Exact repetition is required: output every record in full.
....................
-- ==== Sys2Proof/WellFormed.lean ====
section
/-! DEFINITION. Which instructions a word can hold: the guard is legal in its slot (R69), the slot's bus reaches source and
destination (R76), a trigger stands in a slot of its class (Table 4-5), a wait carries no guard, and the word is not the all-zero one of
the empty slot (R68). -/

namespace Sys2Proof

/-- The guard field is legal (R69): not guard 0 with inv. -/
def Grd.ok (g : Grd) : Bool := !(g.g.val = 0 && g.inv)

/-- A slot row is well formed when its guard is legal, both ids reach its slot, a `wait` has no guard, and a plain move from a
spool port is written as its own row. The unconditional move of s0 to s0 is not an instruction: its word would be all zero, which is the
empty slot (R68). The device's steps are always well formed. -/
def Instr.wf (i : Instr) : Bool :=
  match i with
  | .move _ (.spool _) _ => false
  | _ =>
    match i.parts with
    | none => true
    | some (dest, g, s) =>
      g.ok && toOk g.slot dest && s.reach g.slot.val && (dest ≠ 0x209 || g.g.val = 0) && (dest ≠ 0 || s.id ≠ 0 || g.g.val ≠ 0)

/-- An instruction that a slot word (with its literal) can hold. -/
def WellFormed (i : Instr) : Prop := i.wf = true

end Sys2Proof
end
....................
*Your solution*.
-- ==== Sys2Proof/WellFormed.lean ====
section
/-! DEFINITION. Which instructions a word can hold: the guard is legal in its slot (R69), the slot's bus reaches source and
destination (R76), a trigger stands in a slot of its class (Table 4-5), a wait carries no guard, and the word is not the all-zero one of
the empty slot (R68). -/

namespace Sys2Proof

/-- The guard field is legal (R69): not guard 0 with inv. -/
def Grd.ok (g : Grd) : Bool := !(g.g.val = 0 && g.inv)

/-- A slot row is well formed when its guard is legal, both ids reach its slot, a `wait` has no guard, and a plain move from a
spool port is written as its own row. The unconditional move of s0 to s0 is not an instruction: its word would be all zero, which is the
empty slot (R68). The device's steps are always well formed. -/
def Instr.wf (i : Instr) : Bool :=
  match i with
  | .move _ (.spool _) _ => false
  | _ =>
    match i.parts with
    | none => true
    | some (dest, g, s) =>
      g.ok && toOk g.slot dest && s.reach g.slot.val && (dest ≠ 0x209 || g.g.val = 0) && (dest ≠ 0 || s.id ≠ 0 || g.g.val ≠ 0)

/-- An instruction that a slot word (with its literal) can hold. -/
def WellFormed (i : Instr) : Prop := i.wf = true

end Sys2Proof
end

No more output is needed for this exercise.